# INSTRUCTIONS FOR THE TASK
Extract the lines from the first line of the records below through the line containing "to another -/", inclusive, and reproduce them exactly as written.

= Beginning of Section =

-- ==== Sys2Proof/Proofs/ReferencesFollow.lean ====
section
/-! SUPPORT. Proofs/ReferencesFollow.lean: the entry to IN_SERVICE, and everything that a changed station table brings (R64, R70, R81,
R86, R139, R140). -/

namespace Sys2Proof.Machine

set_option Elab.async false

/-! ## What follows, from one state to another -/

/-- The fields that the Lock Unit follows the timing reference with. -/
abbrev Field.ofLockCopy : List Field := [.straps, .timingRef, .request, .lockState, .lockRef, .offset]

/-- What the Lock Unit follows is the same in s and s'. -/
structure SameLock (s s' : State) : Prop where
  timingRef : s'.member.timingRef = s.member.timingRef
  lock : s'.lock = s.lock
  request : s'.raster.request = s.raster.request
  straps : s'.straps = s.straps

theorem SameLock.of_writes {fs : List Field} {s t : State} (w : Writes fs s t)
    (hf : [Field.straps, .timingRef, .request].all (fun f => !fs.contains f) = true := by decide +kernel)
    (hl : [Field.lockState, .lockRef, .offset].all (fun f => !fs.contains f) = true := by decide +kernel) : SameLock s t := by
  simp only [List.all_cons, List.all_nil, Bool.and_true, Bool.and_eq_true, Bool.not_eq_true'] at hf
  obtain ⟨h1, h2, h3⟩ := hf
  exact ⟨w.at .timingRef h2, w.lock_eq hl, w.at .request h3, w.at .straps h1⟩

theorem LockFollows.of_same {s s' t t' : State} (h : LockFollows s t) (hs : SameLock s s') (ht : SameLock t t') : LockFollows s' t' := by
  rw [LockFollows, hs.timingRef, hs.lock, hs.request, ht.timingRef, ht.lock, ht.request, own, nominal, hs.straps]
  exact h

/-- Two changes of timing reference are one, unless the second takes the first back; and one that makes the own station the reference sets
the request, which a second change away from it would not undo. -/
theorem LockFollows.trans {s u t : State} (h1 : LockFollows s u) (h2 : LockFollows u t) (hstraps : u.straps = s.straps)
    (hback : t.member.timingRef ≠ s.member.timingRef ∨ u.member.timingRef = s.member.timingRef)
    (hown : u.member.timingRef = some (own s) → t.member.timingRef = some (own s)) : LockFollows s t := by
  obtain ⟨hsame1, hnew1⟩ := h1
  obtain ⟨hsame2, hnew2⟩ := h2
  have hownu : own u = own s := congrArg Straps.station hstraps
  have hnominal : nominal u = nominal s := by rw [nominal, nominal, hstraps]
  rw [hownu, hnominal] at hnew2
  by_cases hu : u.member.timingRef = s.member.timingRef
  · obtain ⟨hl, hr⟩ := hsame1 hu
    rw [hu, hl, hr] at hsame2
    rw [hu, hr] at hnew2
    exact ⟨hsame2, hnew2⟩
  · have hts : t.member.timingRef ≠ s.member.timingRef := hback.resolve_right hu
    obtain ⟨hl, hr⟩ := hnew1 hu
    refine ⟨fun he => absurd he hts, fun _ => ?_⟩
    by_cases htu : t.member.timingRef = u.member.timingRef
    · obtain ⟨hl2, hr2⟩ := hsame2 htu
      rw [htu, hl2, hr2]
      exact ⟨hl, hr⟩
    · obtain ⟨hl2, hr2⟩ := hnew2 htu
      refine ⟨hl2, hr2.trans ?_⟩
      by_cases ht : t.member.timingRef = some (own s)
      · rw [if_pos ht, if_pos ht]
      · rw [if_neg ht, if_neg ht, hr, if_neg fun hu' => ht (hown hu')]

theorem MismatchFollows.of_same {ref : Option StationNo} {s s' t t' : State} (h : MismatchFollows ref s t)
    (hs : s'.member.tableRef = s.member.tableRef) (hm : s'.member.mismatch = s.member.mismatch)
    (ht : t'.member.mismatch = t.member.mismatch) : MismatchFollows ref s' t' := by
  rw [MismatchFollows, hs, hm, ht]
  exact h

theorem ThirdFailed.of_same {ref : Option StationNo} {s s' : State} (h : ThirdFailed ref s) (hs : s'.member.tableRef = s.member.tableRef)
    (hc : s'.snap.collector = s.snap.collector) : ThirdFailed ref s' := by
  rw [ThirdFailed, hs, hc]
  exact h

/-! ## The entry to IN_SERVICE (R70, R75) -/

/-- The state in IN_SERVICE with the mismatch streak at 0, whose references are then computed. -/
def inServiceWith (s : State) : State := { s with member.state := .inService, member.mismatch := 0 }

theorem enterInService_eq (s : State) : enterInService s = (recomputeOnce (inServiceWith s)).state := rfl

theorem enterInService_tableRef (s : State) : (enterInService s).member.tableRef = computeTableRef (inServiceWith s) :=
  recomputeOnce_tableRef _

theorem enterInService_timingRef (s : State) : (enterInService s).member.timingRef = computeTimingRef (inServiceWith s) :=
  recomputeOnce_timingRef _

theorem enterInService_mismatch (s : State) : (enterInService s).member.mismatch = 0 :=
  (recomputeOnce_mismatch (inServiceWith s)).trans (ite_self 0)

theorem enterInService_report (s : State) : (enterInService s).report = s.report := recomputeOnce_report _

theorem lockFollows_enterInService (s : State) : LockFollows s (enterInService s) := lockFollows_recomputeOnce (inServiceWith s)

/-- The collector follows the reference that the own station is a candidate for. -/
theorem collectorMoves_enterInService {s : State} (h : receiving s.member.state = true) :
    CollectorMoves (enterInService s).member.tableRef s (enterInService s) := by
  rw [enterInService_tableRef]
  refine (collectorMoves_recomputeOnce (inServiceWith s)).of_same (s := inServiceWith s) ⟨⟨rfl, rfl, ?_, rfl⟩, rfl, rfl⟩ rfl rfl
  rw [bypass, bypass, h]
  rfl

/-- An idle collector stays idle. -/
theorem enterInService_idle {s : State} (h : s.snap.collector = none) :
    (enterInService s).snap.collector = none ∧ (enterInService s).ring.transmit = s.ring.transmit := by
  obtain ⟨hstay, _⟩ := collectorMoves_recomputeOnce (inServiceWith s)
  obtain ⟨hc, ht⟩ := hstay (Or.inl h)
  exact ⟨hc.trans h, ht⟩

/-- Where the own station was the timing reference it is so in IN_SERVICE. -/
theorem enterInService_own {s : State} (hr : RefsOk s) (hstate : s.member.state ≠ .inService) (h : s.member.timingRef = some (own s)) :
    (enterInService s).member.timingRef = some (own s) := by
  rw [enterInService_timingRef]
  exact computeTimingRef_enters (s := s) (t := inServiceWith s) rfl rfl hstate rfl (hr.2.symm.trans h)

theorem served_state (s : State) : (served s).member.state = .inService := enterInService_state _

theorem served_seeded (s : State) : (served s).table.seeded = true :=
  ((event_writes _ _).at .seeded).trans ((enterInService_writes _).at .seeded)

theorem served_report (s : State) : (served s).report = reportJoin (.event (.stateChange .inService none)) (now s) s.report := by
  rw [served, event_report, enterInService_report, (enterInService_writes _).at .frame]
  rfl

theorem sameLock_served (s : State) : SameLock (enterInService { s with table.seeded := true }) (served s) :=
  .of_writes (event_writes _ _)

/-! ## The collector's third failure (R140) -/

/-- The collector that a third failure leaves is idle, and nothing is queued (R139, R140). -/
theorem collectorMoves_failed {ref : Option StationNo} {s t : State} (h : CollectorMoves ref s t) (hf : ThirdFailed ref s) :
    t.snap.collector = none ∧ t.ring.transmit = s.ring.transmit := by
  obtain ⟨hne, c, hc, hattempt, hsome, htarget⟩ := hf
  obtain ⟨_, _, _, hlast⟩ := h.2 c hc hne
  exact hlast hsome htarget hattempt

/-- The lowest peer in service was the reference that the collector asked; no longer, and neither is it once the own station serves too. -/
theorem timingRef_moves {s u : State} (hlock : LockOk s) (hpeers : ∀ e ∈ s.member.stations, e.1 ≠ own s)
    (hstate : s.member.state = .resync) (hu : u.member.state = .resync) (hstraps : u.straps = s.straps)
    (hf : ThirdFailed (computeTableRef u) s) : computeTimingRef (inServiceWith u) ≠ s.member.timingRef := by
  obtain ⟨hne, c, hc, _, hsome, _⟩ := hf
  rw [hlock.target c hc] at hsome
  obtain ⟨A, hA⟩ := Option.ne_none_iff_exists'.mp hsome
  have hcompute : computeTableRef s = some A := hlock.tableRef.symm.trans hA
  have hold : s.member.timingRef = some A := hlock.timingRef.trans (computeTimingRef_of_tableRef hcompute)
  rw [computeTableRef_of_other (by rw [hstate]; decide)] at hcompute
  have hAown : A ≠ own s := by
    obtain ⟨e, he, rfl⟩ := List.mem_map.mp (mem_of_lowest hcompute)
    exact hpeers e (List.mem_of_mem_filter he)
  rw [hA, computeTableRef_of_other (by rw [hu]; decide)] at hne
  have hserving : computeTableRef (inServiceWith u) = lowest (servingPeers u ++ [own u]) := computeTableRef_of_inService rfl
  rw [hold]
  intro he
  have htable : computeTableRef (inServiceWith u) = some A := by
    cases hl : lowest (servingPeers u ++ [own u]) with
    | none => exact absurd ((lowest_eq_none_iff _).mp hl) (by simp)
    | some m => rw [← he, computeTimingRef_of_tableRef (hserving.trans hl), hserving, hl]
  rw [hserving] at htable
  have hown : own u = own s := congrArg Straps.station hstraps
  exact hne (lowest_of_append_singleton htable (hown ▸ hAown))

= End of Section =

# SOLUTION
-- ==== Sys2Proof/Proofs/ReferencesFollow.lean ====
section
/-! SUPPORT. Proofs/ReferencesFollow.lean: the entry to IN_SERVICE, and everything that a changed station table brings (R64, R70, R81,
R86, R139, R140). -/

namespace Sys2Proof.Machine

set_option Elab.async false

/-! ## What follows, from one state to another -/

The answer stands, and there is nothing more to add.